# A general Atlas lathe decision



## fireguyfire (Dec 26, 2020)

I’m looking at 2 Atlas lathes for purchase, and I’m hoping you guys and gals on here that know way more about these lathes can help me out.
Both lathes can be had for the same price.

Lathe #1 is a 1944 H54 in running but beat up condition and has a few things that go with it; i would need to track down parts for it to make it right.

Lathe #2 is an earlier 936 lathe that is in excellent working order and comes with a ton of nice accessories for it.

My plan will be to fully restore either lathe and put it back as close to factory as I can make it.

I don’t think the difference in bed length is a deal breaker for me.
Looking for opinions on which lathe a guy should but; I am really torn on the nicer earlier lathe, and the rougher later style with the longer bed!


----------



## Ulma Doctor (Dec 26, 2020)

for the same price, i would tend to go with a lathe that has more accessories and in better shape.
i refurbished a broken 1953 TH42 and spent a ton of money and a year doing it.
i could have spent the same and gotten a better lathe and spent my time machining instead of putting humpty dumpty together again


----------



## JPMacG (Dec 26, 2020)

Accessories and missing parts are costly.  It would be easy to spend $500 or more on accessories and missing parts.

But the primary consideration, in my mind, is how worn are the basic lathes?  Are the beds worn?  Are the spindle bearings OK?  Is the head aligned?  Are the Morse tapers damaged?   Do they run smoothly or vibrate?  Those sorts of things matter a lot.  It is not worth restoring a worn out lathe.


----------



## FOMOGO (Dec 26, 2020)

I think I would pass on both, unless the price is very low. Then if nothing else, you could part them out and make some cash toward something better. Much like Ulma Doc above, I got a 12" atlas as a pile of parts and rehabed it . I learned a lot through the process, but would have been money, and time ahead to get something in better shape.  Mike


----------



## fireguyfire (Dec 26, 2020)

The 936 was checked out by a machinist and he was very impressed with its mechanical condition, gear lash, etc.
The H54 is more worn for sure.


----------



## Larry$ (Dec 26, 2020)

I agree with all the above posts, unless you want to go into old machine restoration. Getting a sway back lathe bed ground is quite expensive. Few hobbyists are capable of bringing one back to factory specs by scraping. There are a lot of moving parts on a lathe and everyone of them wears out.

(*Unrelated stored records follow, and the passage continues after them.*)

/-- R262, fine first: the phase is kept. -/
theorem test_fine_first_keeps_phase :
    ends (execAll [.writeR0 0x03, .writeR1 0x01, .nextSample, .nextSample, .writeR0 0xFF, .writeR1 0x00]
      { State.reset with dacTab := tabulate 32768 fun _ => 0 })
      (fun t => t.pos[0] == 0x859A6FF6 && t.tstep[0] == 47740955) = true := by decide +kernel

/-! ### Noise and envelope: 2.5, L1.5 -/

theorem test_lfsr :
    nextSeed vectorCfg 1 = 0x10000 ∧ toggleMask vectorCfg 1 = 0x0000 ∧ nextSeed vectorCfg 0x10000 = 0x08000 ∧
    toggleMask vectorCfg 0x10000 = 0xFFFF ∧ nextSeed vectorCfg 0x00004 = 0x10002 := by decide

/-- The example of R141: `0x1E3BE` ticks and leaves `0xE3BE`. -/
theorem test_noise_tick :
    (noiseTick { State.reset with npos := 0x1E3BE }).npos = 0xE3BE ∧
    (noiseTick { State.reset with npos := 0x1E3BE }).seed = 0x10000 := by decide

theorem test_envelope_wrap :
    envWrapped vectorCfg (95 * 2 ^ 25 + 0x1000000 + 190217868) = 0x4A567E8C ∧
    envWrapped vectorCfg (96 * 2 ^ 25 - 1 + 95108934) = 0x45AB3F45 := by decide

/-! ### Sample synthesizer and filter: 2.7, 2.8 -/

theorem test_index_example :
    volumeIndex (20 <<< 5) { State.reset with vol3 := 31 } = 0x029F := by decide

theorem test_tone_advance :
    (toneAdvance { State.reset with tstep := #v[434783699, 0, 0] }).pos[0] = 0x99EA45D3 := by decide

theorem test_tone_gate :
    activeMask { State.reset with gateT := #v[0, 0, 0], pos := #v[0x7FFFFFFF, 0x80000000, 0] } = 0x03E0 := by decide

/-- The example of R191. -/
theorem test_filter_output : filterOutput 750 { State.reset with lp1 := 1000 } = 687 := by decide

theorem test_dc_estimate_truncates :
    dcEstimate { State.reset with dcSum := -5, cfg := { vectorCfg with dcN := 4 } } = -1 := by decide

/-- The example of R192: `DC_N = 4`, constant 1000. -/
theorem test_filter_run :
    (filterRun (List.replicate 8 1000)
      (State.afterReset { vectorCfg with dcN := 4, lpfEnable := true } envTable (tabulate 32768 fun _ => 0))).1.map BitVec.toInt =
      [250, 687, 750, 499, 250, 62, 0, 0] := by decide +kernel

/-! ### Scheduler and host operations: 2.9 -/

theorem test_advance_181 :
    ends (exec (.advance 181) State.reset) (fun t => t.cyc == 181 && t.outbox == [.notify 0 0]) = true := by decide

theorem test_advance_182 :
    ends (exec (.advance 182) { State.reset with dacTab := tabulate 32768 fun _ => 7 })
      (fun t => t.cyc == 1 && t.outbox == [.notify 0 1] && t.pending == 1 && t.ringAt 0 == (7, 7)) = true := by
  decide +kernel

theorem test_advance_counts :
    samplesDue vectorCfg 80000 = 440 ∧ cyclesLeft vectorCfg 80000 440 = 54 ∧ samplesDue vectorCfg 1000000 = 882 ∧
    cyclesLeft vectorCfg 1000000 882 = 839744 := by decide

If you decide to buy one, make it the one you think is in better condition and has more accessories. I have rarely turned long parts and you can use a steady as a work-around. The head stock bore will be more of an issue than the length of the bed.


----------



## fireguyfire (Dec 26, 2020)

The other interesting thing is the 936 seller is the grandson of the original owner so it is a 1 owner lathe since the late 30’s.


----------



## pdentrem (Dec 26, 2020)

I would buy the most complete and not the fixer as parts will be an expense above your initial cost. At least you are near Calgary, better chance for complete lathes or parts. Unlike others who are in the machinery deserts of the country. Just watch the pricing, as some think their stuff has to be the last one in the world or in mint condition!
Pierre


----------



## ShagDog (Dec 26, 2020)

fireguyfire said:


> The 936 was checked out by a machinist and he was very impressed with its mechanical condition, gear lash, etc.
> The H54 is more worn for sure.





fireguyfire said:


> The other interesting thing is the 936 seller is the grandson of the original owner so it is a 1 owner lathe since the late 30’s.



Sounds like a winner to me, if the price is right.


----------



## markba633csi (Dec 26, 2020)

Personally I prefer the Atlas models with roller bearing headstocks.  A plain bearing model can be tough to bring back to factory specs if you don't have the right equipment and some experience.  A roller bearing headstock, provided the bearings are in good shape, may only require a quick adjustment of the preload to meet runout specs. Much less hassle.
-Mark


----------



## Larry$ (Dec 28, 2020)

That Atlas site was really interesting, even though I don't have an Atlas. http://www.lathes.co.uk/atlas-drills-31-32/
At one time Sears actually sold reasonable tools.


----------



## fireguyfire (Dec 28, 2020)

So I bought the 936 lathe today and am just about to start going through it.
There is almost no gear lash, and the ways are in great shape; also no play in either the tail piece or tool slides.
The lathe has lived since new on a bench in the finished basement of this old guys farm house, so it has never been in a shop.
It comes with a pile of accessories that I will need to figure out as well.
I will probably fully disassemble and restore it, but first it is covered in a dry varnish from old oil I’m guessing.
Any suggestions on the best product to clean this with? I was leaning towards Varsol.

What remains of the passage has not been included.